• _Records shown_:
-- ==== Sys2Proof/Laws/State.lean ====
section
/-! SUPPORT. One lemma per field per update of the state, so that no proof unfolds a record update. -/

namespace Sys2Proof.Machine

variable (s : State) (code : FailCode) (cmp : Comparison) (status : Word) (res : Vector Word 12) (runs : List Run)
  (draws : Nat) (value : Word)

@[simp] theorem startOperation_cmd : (startOperation s).cmd = s.cmd := rfl
@[simp] theorem startOperation_status : (startOperation s).status = 0 := rfl
@[simp] theorem startOperation_res : (startOperation s).res = noResults := rfl
@[simp] theorem startOperation_mem : (startOperation s).mem = s.mem := rfl
@[simp] theorem startOperation_params : (startOperation s).params = s.params := rfl
@[simp] theorem startOperation_unbacked : (startOperation s).unbacked = s.unbacked := rfl
@[simp] theorem startOperation_pending : (startOperation s).pending = s.pending := rfl
@[simp] theorem startOperation_seen : (startOperation s).seen = s.seen := rfl
@[simp] theorem startOperation_drawn : (startOperation s).drawn = s.drawn := rfl

@[simp] theorem raiseFail_cmd : (raiseFail code cmp s).cmd = s.cmd := by rw [raiseFail]; exact rfl
@[simp] theorem raiseFail_status : (raiseFail code cmp s).status = statusFailed code cmp := rfl
@[simp] theorem raiseFail_res : (raiseFail code cmp s).res = noResults := rfl
@[simp] theorem raiseFail_mem : (raiseFail code cmp s).mem = s.mem := by rw [raiseFail]; exact rfl
@[simp] theorem raiseFail_params : (raiseFail code cmp s).params = s.params := by rw [raiseFail]; exact rfl
@[simp] theorem raiseFail_unbacked : (raiseFail code cmp s).unbacked = s.unbacked := by rw [raiseFail]; exact rfl
@[simp] theorem raiseFail_pending : (raiseFail code cmp s).pending = s.pending := by rw [raiseFail]; exact rfl
@[simp] theorem raiseFail_seen : (raiseFail code cmp s).seen = s.seen := by rw [raiseFail]; exact rfl
@[simp] theorem raiseFail_drawn : (raiseFail code cmp s).drawn = s.drawn := by rw [raiseFail]; exact rfl

@[simp] theorem succeed_cmd : (succeed status res runs draws s).cmd = s.cmd := rfl
@[simp] theorem succeed_status : (succeed status res runs draws s).status = status := rfl
@[simp] theorem succeed_res : (succeed status res runs draws s).res = res := rfl
@[simp] theorem succeed_mem : (succeed status res runs draws s).mem = storeRuns s.mem runs := rfl
@[simp] theorem succeed_params : (succeed status res runs draws s).params = s.params := rfl
@[simp] theorem succeed_unbacked : (succeed status res runs draws s).unbacked = s.unbacked := rfl
@[simp] theorem succeed_pending : (succeed status res runs draws s).pending = s.pending := rfl
@[simp] theorem succeed_seen : (succeed status res runs draws s).seen = s.seen := rfl
@[simp] theorem succeed_drawn : (succeed status res runs draws s).drawn = s.drawn + draws := rfl

@[simp] theorem resetRegisters_cmd : (resetRegisters s).cmd = .replicate 16 0 := rfl
@[simp] theorem resetRegisters_status : (resetRegisters s).status = 0 := rfl
@[simp] theorem resetRegisters_res : (resetRegisters s).res = .replicate 12 0 := rfl
@[simp] theorem resetRegisters_mem : (resetRegisters s).mem = s.mem := rfl
@[simp] theorem resetRegisters_params : (resetRegisters s).params = s.params := rfl
@[simp] theorem resetRegisters_unbacked : (resetRegisters s).unbacked = s.unbacked := rfl
@[simp] theorem resetRegisters_pending : (resetRegisters s).pending = s.pending := rfl
@[simp] theorem resetRegisters_seen : (resetRegisters s).seen = s.seen := rfl
@[simp] theorem resetRegisters_drawn : (resetRegisters s).drawn = s.drawn := rfl

@[simp] theorem observe_cmd : (observe s value).cmd = s.cmd := rfl
@[simp] theorem observe_status : (observe s value).status = s.status := rfl
@[simp] theorem observe_res : (observe s value).res = s.res := rfl
@[simp] theorem observe_mem : (observe s value).mem = s.mem := rfl
@[simp] theorem observe_params : (observe s value).params = s.params := rfl
@[simp] theorem observe_unbacked : (observe s value).unbacked = s.unbacked := rfl
@[simp] theorem observe_pending : (observe s value).pending = s.pending := rfl
@[simp] theorem observe_seen : (observe s value).seen = s.seen ++ [value] := rfl
@[simp] theorem observe_drawn : (observe s value).drawn = s.drawn := rfl

end Sys2Proof.Machine
end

• _Work required_:
Only the lines from the top of the data through the line that contains "runs := rfl" should be quoted, exactly as they stand.

• _Task answer_:
-- ==== Sys2Proof/Laws/State.lean ====
section
/-! SUPPORT. One lemma per field per update of the state, so that no proof unfolds a record update. -/

namespace Sys2Proof.Machine

variable (s : State) (code : FailCode) (cmp : Comparison) (status : Word) (res : Vector Word 12) (runs : List Run)
  (draws : Nat) (value : Word)

@[simp] theorem startOperation_cmd : (startOperation s).cmd = s.cmd := rfl
@[simp] theorem startOperation_status : (startOperation s).status = 0 := rfl
@[simp] theorem startOperation_res : (startOperation s).res = noResults := rfl
@[simp] theorem startOperation_mem : (startOperation s).mem = s.mem := rfl
@[simp] theorem startOperation_params : (startOperation s).params = s.params := rfl
@[simp] theorem startOperation_unbacked : (startOperation s).unbacked = s.unbacked := rfl
@[simp] theorem startOperation_pending : (startOperation s).pending = s.pending := rfl
@[simp] theorem startOperation_seen : (startOperation s).seen = s.seen := rfl
@[simp] theorem startOperation_drawn : (startOperation s).drawn = s.drawn := rfl

@[simp] theorem raiseFail_cmd : (raiseFail code cmp s).cmd = s.cmd := by rw [raiseFail]; exact rfl
@[simp] theorem raiseFail_status : (raiseFail code cmp s).status = statusFailed code cmp := rfl
@[simp] theorem raiseFail_res : (raiseFail code cmp s).res = noResults := rfl
@[simp] theorem raiseFail_mem : (raiseFail code cmp s).mem = s.mem := by rw [raiseFail]; exact rfl
@[simp] theorem raiseFail_params : (raiseFail code cmp s).params = s.params := by rw [raiseFail]; exact rfl
@[simp] theorem raiseFail_unbacked : (raiseFail code cmp s).unbacked = s.unbacked := by rw [raiseFail]; exact rfl
@[simp] theorem raiseFail_pending : (raiseFail code cmp s).pending = s.pending := by rw [raiseFail]; exact rfl
@[simp] theorem raiseFail_seen : (raiseFail code cmp s).seen = s.seen := by rw [raiseFail]; exact rfl
@[simp] theorem raiseFail_drawn : (raiseFail code cmp s).drawn = s.drawn := by rw [raiseFail]; exact rfl

@[simp] theorem succeed_cmd : (succeed status res runs draws s).cmd = s.cmd := rfl
@[simp] theorem succeed_status : (succeed status res runs draws s).status = status := rfl
@[simp] theorem succeed_res : (succeed status res runs draws s).res = res := rfl
@[simp] theorem succeed_mem : (succeed status res runs draws s).mem = storeRuns s.mem runs := rfl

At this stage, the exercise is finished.